Поэтому, когда Сталин, поднимавший тост за русский народ, отвешивал ему похвалу, говоря, что «какой-нибудь другой народ мог сказать: вы не оправдали наших надежд, мы поставим другое правительство, которое заключит мир с Германией и обеспечит нам покой», тогда как «русский народ не пошёл на компромисс, он оказал безграничное доверие нашему правительству», он был только отчасти прав. На самом деле, массовая поддержка, которую встречал генерал Власов во время встреч с русским населением в том же Смоленске в еще в 1943 году (уже не говоря о настроениях первых двух лет войны), говорит о том, что и русский народ теоретически мог поступить именно так, как боялся Сталин.

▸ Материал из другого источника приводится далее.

-- ==== Sys2Proof/Tests/Slice0.lean ====
section
/-! SUPPORT. Tests: the operand checks refuse what is ill formed; worked examples of the manual, each named in its comment;
and, for every statement with hypotheses, a state that meets them, clause by clause. -/
namespace Sys2Proof.Tests
open Sys2Proof.Machine

/-! ## Operand checks -/

theorem test_access_without_bytes_refused : (Instr.stagingWrite 0 0 7).wellFormed = false := by decide
theorem test_report_read_without_bytes_refused : (Instr.reportWordRead 0).wellFormed = false := by decide
theorem test_status_read_without_bytes_refused : (Instr.statusWordRead 0).wellFormed = false := by decide
theorem test_command_write_without_bytes_refused : (Instr.commandWordWrite 0 1).wellFormed = false := by decide
theorem test_empty_completion_refused : (Instr.fetchReadCompletion 0 0 [] true).wellFormed = false := by decide
theorem test_rival_without_station_refused : (Instr.contention 2 [0x0F]).wellFormed = false := by decide
theorem test_overlong_levels_refused : (Instr.attemptEnd (List.replicate 217 true) false).wellFormed = false := by decide +kernel
theorem test_overlong_frame_refused : (Instr.frameReceived 2 (List.replicate 223 true)).wellFormed = false := by decide +kernel
theorem test_peer_15_refused : (Instr.silenceDeadline 15).wellFormed = false := by decide
theorem test_whole_access_taken : (Instr.stagingWrite 0 15 7).wellFormed = true := by decide
/-- The table gives no row any bits, so no word spells a command. -/
theorem test_no_word_spells_a_command : decodeTableWord 32 0 = none := rfl

/-! ## Worked examples of the manual -/

/-- The fingerprint of section 1.9: H'3A, H'7F, H'C2, H'A9 and twelve bytes of zeros. -/
def fpExample : Fingerprint := 0x3A7FC2A9000000000000000000000000#128

/-- Section 1.9: owners for cluster sizes 1, 4, 5 and 15. -/
theorem test_owner_by_cluster_size :
    [1, 4, 5, 15].map (fun n => ownerOf n fpExample) = [(0 : StationNo), 2, 3, 13] := by decide
/-- Section 1.9: buckets for pools 0, 3, 14 and 15. -/
theorem test_bucket_by_pool :
    [0, 3, 14, 15].map (fun p => bucketIndex ⟨p, fpExample⟩) = [261653, 163349, 327189, 294421] := by decide
/-- R64: tag H'125 is index 37 of round 1. -/
theorem test_tag_of_index_and_round :
    mkTag 1 37 = 0x125 ∧ tagIndex 0x125 = 37 ∧ tagRound 0x125 = 1 := by decide
/-- Section 7.10, contention 1: precedence 2 (station 2), 4 (station 4) and 33 (station 1): 33 loses at the first cell, 4 at
the fourth, 2 wins. -/
theorem test_contention_example :
    arbitrate 2 (List.range 6) [4, 33] = none ∧ arbitrate 4 (List.range 6) [2, 33] = some 3 ∧
      arbitrate 33 (List.range 6) [2, 4] = some 0 := by decide
/-- R163 across the wrap of the counter: a deadline one tick ahead is not reached, one 32,767 ticks back is, one 32,768 back
is not. -/
theorem test_deadline_across_the_wrap :
    reached 0 1 = false ∧ reached 5 65530 = true ∧ reached 32767 0 = true ∧ reached 32768 0 = false := by decide
/-- Table 7.2: cells from class to check of ASK, COMMIT, BEACON, VERDICT KNOWN and VERDICT WRITE: 42 and the body. -/
theorem test_frame_lengths :
    [FrameBody.ask ⟨0, 0⟩, .commit ⟨0, 0⟩ 1, .beacon true 4, .answer (.verdict (.known 1)), .answer (.verdict .write)].map
      (fun b => b.cells.length) = [132, 180, 5, 54, 6] := by decide +kernel
/-- Section 10.6: a RECIPE has 11 words, a RELEASED 4, a PEER 2. -/
theorem test_report_lengths :
    [Report.recipe 6 88 0 1 0 .dup 1, .released (.reply .counted) 1 0x31, .peer .returned 3].map
      (fun r => r.words.length) = [11, 4, 2] := by decide
/-- R17: the generator is x^16+x^12+x^5+1 and the register starts all ones, so that the code of the nine characters
"123456789" is H'29B1, the published check value of that CRC. -/
theorem test_check_code_of_nine_characters :
    crc16 ([0x31#8, 0x32, 0x33, 0x34, 0x35, 0x36, 0x37, 0x38, 0x39].flatMap bitsOf) = 0x29B1 := by decide +kernel
/-- R131: the last reported number of an abort is one less than the head slot's, across the wrap for the first slot. -/
theorem test_last_reported_before_first : ({ record := {} } : Lane).lastReported = 0xFFFFFFFF := by decide
/-- R137: a VERDICT KNOWN with locator 0 is malformed, and so is reason 5 of a NOINDEX. -/
theorem test_malformed_verdicts :
    decodeBody 0 (cellsOf 6 0 ++ cellsOf 48 0) = none ∧ decodeBody 0 (cellsOf 6 53) = none := by decide

/-! ## States for the witnesses -/

/-- Station 2 of a cluster of four, in CONFIG. -/
def idle : Station := { Station.reset with control := { Station.reset.control with straps := ⟨2, 4, 1, 0, 0⟩ } }

/-- The same station in RUNNING. -/
def live : Station :=
  { idle with
    control := { idle.control with state := .running, lock := true, scrubOwed := false }
    clock := { Clock.reset with running := true } }

/-- A command FIFO entry of a code with a count and these arguments. -/
def cmd (code count : Nat) (args : List Word) : CmdEntry := ⟨BitVec.ofNat 32 (code + 256 * count), args⟩

/-- A station with one command at the head of its command FIFO. -/
def withHead (code count : Nat) (args : List Word) (s : Station) : Station :=
  { s with port := { s.port with fifo := [cmd code count args] } }

theorem headIs {s : Station} {code count : Nat} {args : List Word} (h : s.port.cmdReady = none)
    (hc : commandCount code = some count) (h1 : code < 256) (h2 : count < 32) :
    (withHead code count args s).HeadIs code (cmd code count args) [] := by
  refine ⟨rfl, h, ?_, ?_⟩
  · simp only [cmd, BitVec.toNat_ofNat]; omega
  · rw [hc]; simp only [cmd, BitVec.toNat_ofNat, Option.some.injEq]; omega

theorem laneAt_withLane (s : Station) (l : LaneNo) (x : Lane) : (s.withLane l x).laneAt l = x := by
  simp [Station.withLane, Station.laneAt]

/-- The hypotheses shared by the lane commands: no deadline waits, the command at the head in RUNNING, naming lane 0 with
record `x`. -/
def LaneHyp (code count : Nat) (args : List Word) (x : Lane) : Prop :=
  let s := withHead code count args (live.withLane 0 x)
  s.DeadlinesActed ∧ s.HeadIs code (cmd code count args) [] ∧ s.control.state = .running ∧ (cmd code count args).names 0 ∧ s.laneAt 0 = x

theorem laneHyp {code count : Nat} {args : List Word} (x : Lane) (hc : commandCount code = some count) (h1 : code < 256)
    (h2 : count < 32) (h0 : (args.getD 0 0).toNat % 32 = 0) : LaneHyp code count args x :=
  ⟨rfl, headIs rfl hc h1 h2, rfl, h0, laneAt_withLane live 0 x⟩

/-- A descriptor of a segment with `n` of its 2,048 bytes consumed. -/
def desc (seq : Word) (consumed : Nat) : Descriptor := ⟨seq, 0x1000, 2048, BitVec.ofNat 48 2048, consumed⟩

/-- A slot of 100 bytes at offset 0 in a state. -/
def slotIn (seq : Word) (state : SlotState) : Slot := ⟨seq, 0, 100, some 7, some 9, state⟩

/-- An OPEN lane with this window. -/
def laneOf (window : List Slot) : Lane := { state := .openLane, window := window }

/-! ## Witnesses: the machine and its invariants -/

theorem test_witness_LeaseClockAdvances :
    idle.DeadlinesActed ∧ live.DeadlinesActed ∧
    idle.clock.running = false ∧ (live.clock.running = true ∧ live.clock.divider + 1 < 2 ^ (10 + 2 * 0)) ∧
      (let s := { live with clock := { live.clock with divider := 1022 } }; s.clock.running = true ∧ s.clock.divider + 1 < 2 ^ (10 + 2 * s.control.straps.tickTap.toNat)) ∧
      (let s := { live with clock := { live.clock with divider := 1023 } }; s.clock.running = true ∧ 2 ^ (10 + 2 * s.control.straps.tickTap.toNat) ≤ s.clock.divider + 1) ∧
      live.clock.reached = [] := by decide

/-- A full command FIFO, and a step that answers a next state. -/
theorem test_witness_QueuesAndTablesStayInBounds :
    let s := { live with port := { live.port with fifo := List.replicate 32 (cmd 4 0 []) } }
    s.WithinBounds ∧ s.TablesCanonical ∧ ∃ t, step ⟨s, [.commandWordWrite 15 4]⟩ = .next t := by
  refine ⟨⟨by decide, by decide, by decide, by decide, by decide, by decide, by decide, fun l => ?_⟩, ⟨?_, ?_⟩, _, rfl⟩
  · simp [Station.laneAt, live, idle, Station.reset, LaneUnit.reset]
  · decide
  · exact ⟨List.Pairwise.nil, fun c h => nomatch h⟩

/-- One claim with six waiters, for the key of pool 0 and fingerprint 0. -/
def fullClaim : Claim :=
  ⟨⟨0, 0⟩, 0, ⟨1, 0⟩, 64, none, [⟨1, 1⟩, ⟨1, 2⟩, ⟨1, 3⟩, ⟨1, 4⟩, ⟨1, 5⟩, ⟨1, 6⟩]⟩

/-- A station with one claim, at position 0. -/
def withClaim0 (c : Claim) (s : Station) : Station :=
  { s with index := { s.index with claims := (Vector.replicate 128 none).set 0 (some c) } }

theorem claim0 (c : Claim) (s : Station) : (withClaim0 c s).index.claims[(0 : ClaimPos)] = some c := by
  simp [withClaim0]

theorem claim_only0 {c d : Claim} {s : Station} {p : ClaimPos} (h : (withClaim0 c s).index.claims[p] = some d) :
    p = 0 ∧ d = c := by
  by_cases hp : p = 0
  · subst hp; rw [claim0] at h; exact ⟨rfl, (Option.some.inj h).symm⟩
  · have : (0 : Nat) ≠ p.val := fun e => hp (Fin.ext e.symm)
    simp [withClaim0, this] at h

theorem claimsOn_le (c : Claim) (s : Station) (b : Nat) : (withClaim0 c s).claimsOn b ≤ 1 := by
  have : (withClaim0 c s).index.claims.toList = some c :: List.replicate 127 none := rfl
  unfold Station.claimsOn
  rw [this, List.countP_cons, List.countP_replicate]
  simp; split <;> simp

theorem test_witness_ClaimsAndEntriesStayApart :
    (withClaim0 fullClaim live).ClaimsSound ∧ ∃ t, step ⟨withClaim0 fullClaim live, [.leaseTick]⟩ = .next t := by
  have hp : ∀ b, (withClaim0 fullClaim live).placesOf b = emptyPlaces := by
    intro b
    have : ((withClaim0 fullClaim live).index.table.read b).wellFormed b = false := unwrittenBucket_damaged b
    simp only [Station.placesOf, this]
    rfl
  refine ⟨⟨fun p c h => ?_, fun p c h => ?_, fun p q c d h h' _ => ?_, fun p c h => ?_, fun b => ?_⟩, _, rfl⟩
  · rw [(claim_only0 h).2]; decide
  · rw [(claim_only0 h).2]; decide
  · rw [(claim_only0 h).1, (claim_only0 h').1]
  · rw [hp, (claim_only0 h).2]; decide
  · rw [hp]
    have : entryCount emptyPlaces = 0 := by decide
    have := claimsOn_le fullClaim live b
    omega

theorem live_start : live.StartSound :=
  ⟨fun h => (nomatch h), fun _ => ⟨rfl, by decide, rfl, rfl⟩, fun h => (nomatch h), by decide, by decide⟩

theorem test_witness_StartUpStaysInAgreement : live.StartSound ∧ ∃ t, step ⟨live, [.warmReset]⟩ = .next t :=
  ⟨live_start, _, rfl⟩

/-- Peers 0 SERVING and marked silent, 1 ABSENT and heard. -/
def twoPeers : Station :=
  { live with roster := { live.roster with
      peers := (live.roster.peers.set 0 { state := .serving, silence := true }).set 1 { heard := true } } }

theorem test_witness_PeerTableStaysSound :
    twoPeers.StartSound ∧ twoPeers.RosterSound ∧ ∃ t, step ⟨twoPeers, [.peerSilent]⟩ = .next t := by
  refine ⟨⟨live_start.1, live_start.2, live_start.3, live_start.4, live_start.5⟩, ⟨by decide, by decide, by decide, by decide, fun h => absurd rfl h⟩, _, rfl⟩

/-- A beacon behind an ASK that is on the line with three failed attempts. -/
def twoFrames : Bus :=
  { Bus.reset with
    tx := [⟨⟨2, 1, 0x100, .ask ⟨0, 0⟩⟩, .exchange, 3, .onLine⟩, ⟨⟨2, 15, 0, .beacon true 4⟩, .roster, 0, .waiting⟩] }

theorem test_witness_TransmitQueueStaysInOrder :
    twoFrames.TransmitSound ∧ ∃ t, step ⟨{ live with bus := twoFrames }, [.attemptEnd [] false]⟩ = .next t := by
  refine ⟨⟨by decide, ?_, by decide, by decide⟩, _, rfl⟩
  intro f hf
  simp [twoFrames] at hf
  rcases hf with rfl | rfl <;> simp [TxProducer.gives, FrameBody.cls]

/-- An ASKING entry toward station 1, its ASK PENDING. -/
def askEntry : Entry :=
  { round := 1, state := .asking, owner := 1, binding := some ⟨0, 3⟩, request := some (.ask, .pending), attempts := 1 }

/-- A station with one live entry, at index 0. -/
def withEntry0 (e : Entry) (s : Station) : Station :=
  { s with exchange := { s.exchange with entries := (Vector.replicate 256 {}).set 0 e } }

theorem entry0 (e : Entry) (s : Station) : (withEntry0 e s).entry 0 = e := by simp [withEntry0, Station.entry]

theorem entry_other {e : Entry} {s : Station} {i : EntryIndex} (h : i ≠ 0) : (withEntry0 e s).entry i = {} := by
  have : (0 : Nat) ≠ i.val := fun x => h (Fin.ext x.symm)
  simp [withEntry0, Station.entry, this]

theorem freeEntry_sound : ({} : Entry).Sound :=
  ⟨fun _ => rfl, fun h => absurd rfl h, fun h => (nomatch h), fun _ _ h => (nomatch h), fun _ _ h => (nomatch h),
    fun h => absurd h (by decide), fun h => (nomatch h)⟩

theorem entries_sound {e : Entry} (h : e.Sound) (s : Station) : (withEntry0 e s).EntriesSound := by
  intro i
  by_cases hi : i = 0
  · subst hi; rw [entry0]; exact h
  · rw [entry_other hi]; exact freeEntry_sound

theorem askEntry_sound : askEntry.Sound :=
  ⟨fun h => (nomatch h), fun _ => ⟨fun _ h => (nomatch h), fun _ => rfl⟩, fun _ => ⟨rfl, .inl rfl⟩,
    fun _ _ h => by cases h; rfl, fun _ _ h => (nomatch h), fun _ => by decide, fun h => (nomatch h)⟩

theorem test_witness_OutstandingEntriesStaySound :
    (withEntry0 askEntry live).EntriesSound ∧ ∃ t, step ⟨withEntry0 askEntry live, [.requestHandOn .bus]⟩ = .next t :=
  ⟨entries_sound askEntry_sound live, _, rfl⟩

/-- A lane with one segment of 2,048 bytes, 100 of them in its one slot. -/
def busyLane : Lane :=
  { state := .openLane
    record := { nextRecipe := 1, nextSegment := 1, offset := 100 }
    segments := [desc 0 100]
    window := [slotIn 0 .filling] }

theorem one_lane_sound {x : Lane} (h : x.Sound) (s : Station) (hs : ∀ l, (s.laneAt l).Sound) (l : LaneNo) :
    (s.withLane l x).LanesSound := by
  intro k
  by_cases hk : k = l
  · subst hk; rw [laneAt_withLane]; exact h
  · have : l.val ≠ k.val := fun e => hk (Fin.ext e.symm)
    have e : (s.withLane l x).laneAt k = s.laneAt k := by simp [Station.withLane, Station.laneAt, this]
    rw [e]; exact hs k

theorem freeLane_sound : ({} : Lane).Sound := by
  refine ⟨⟨?_, ?_, ?_, ?_⟩, ⟨?_, ?_, ?_⟩, fun _ => rfl, ?_, fun h => (nomatch h)⟩ <;> intros <;> simp_all

theorem busyLane_sound : busyLane.Sound := by
  refine ⟨⟨?_, ?_, ?_, ?_⟩, ⟨?_, ?_, ?_⟩, fun h => absurd rfl h, fun _ h => (nomatch h), fun h => (nomatch h)⟩
  · intro i x h; rcases i with _ | i <;> simp [busyLane] at h; subst h; decide
  · intro i x y h h'; rcases i with _ | i <;> simp [busyLane] at h h'
  · intro x h; simp [busyLane] at h; subst h; decide
  · intro i x h _; rcases i with _ | i <;> simp [busyLane] at h; rfl
  · intro i d h; rcases i with _ | i <;> simp [busyLane] at h; subst h; decide
  · intro i d e h h'; rcases i with _ | i <;> simp [busyLane] at h h'
  · intro d h; simp [busyLane] at h; subst h; decide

Однако такой возможности ему не дали ни немецкие нацисты, ни свои вожди, в лице как представителей эмиграции, так и лидера военной оппозиции Власова, чьи геополитические установки были неадекватны моменту и несовместимы с использованием выпавшей им возможности использовать немцев для освобождения России от коммунистов.
Сталин блестяще воспользовался этой неадекватностью немцев, чтобы перетянуть русский народ, его решающую часть, на свою сторону. В ход шли и кнут, и пряник — от введения заградотрядов и разворачивания диверсионно-террористической войны в тылу у немцев, успешно спровоцировавшей их зверства против местного населения, до мобилизации массового русского патриотизма всеми возможными средствами. В войне «за Родину, за Сталина», кто-то, конечно, воевал и за то, и за другое, то есть, именно за советскую, коммунистическую Россию, но война была выиграна явно не их силами. Для этого интернациональному режиму потребовалось придать ей характер отечественной, мобилизовав тех, кто был готов воевать за Родину даже вопреки Сталину. Их отечественная война была таковой в человеческом смысле, но не была ей в смысле политическом, так как плодами победы в ней воспользовался режим, не собиравшийся меняться, несмотря на наивные надежды патриотов. Те же русские, у кого таких надежд и иллюзий не было, и кто пытался воспользоваться единственным реальным шансом для освобождения от тирании, оказались в трагическом одиночестве. Ненужные тем, на кого они рассчитывали как на своих союзников, они не были поняты и своим народом, в очередной раз вручившим свою судьбу абсолютистской власти без всяких условий и оговорок.
На этом фоне то, что пытался сделать генерал Власов, представляло собой спонтанную (и обреченную в тех условиях) попытку национальной революции. Сама возможность совершения которой при поддержке иностранной армии в принципе не отличается от сценария победы коммунистических революций в послевоенной восточной Европе в обозе у Красной армии. И свою историческую миссию генерал Власов, который отнюдь не был идеологом и не обладал необходимыми для этого знаниями и качествами, формулировал именно так. Будучи эклектичным в определенных вопросах, как русский крестьянин, поддержавший коммунистов, ставший кадровым военным и разочаровавшийся в режиме, устроившем истребление как крестьянства, так и офицерства, свою задачу он определял куда более адекватно, чем представители эмиграции, мечтавшие о реставрации прежних порядков. «История не поворачивает вспять. Не к возврату к прошлому зову я народ. Нет! Я зову его к светлому будущему, к борьбе за завершение Национальной Революции, к борьбе за создание Новой России — Родины нашего великого народа», — писал он, отмежевываясь таким образом как от коммунистического, так и от дореволюционного режимов.
Однако особенность момента заключалась в том, что своими силами русский народ осуществить такую революцию был не в состоянии. Для этого в тот момент ее лидеры должны были признать господствующую геополитическую роль той единственной силы, которая могла решить задачу сокрушения тоталитарной мощи большевиков. При этом, конечно, в будущем можно было надеяться на изменение внешней конъюнктуры в случае победы Западного блока или, по крайней мере, не сжигать для этого мосты, как делал Франко. На самом деле, под занавес войны власовцы сделали именно это — попытались нырнуть под американский зонтик. Для этого они даже поддержали чешское восстание в Праге, которому помогли выбить немцев до прихода РККА, не получив от его лидеров никакой благодарности, но потеряв драгоценное время, отсутствие которого не позволило им уйти в американскую зону. Это наглядно демонстрирует то, что никакой гитлерофилии у них не было и в помине, более того, как это видно из многочисленных свидетельств, содержащихся в работе Кирилла Александрова, власовское движение было чуть ли не поголовно охвачено германофобией.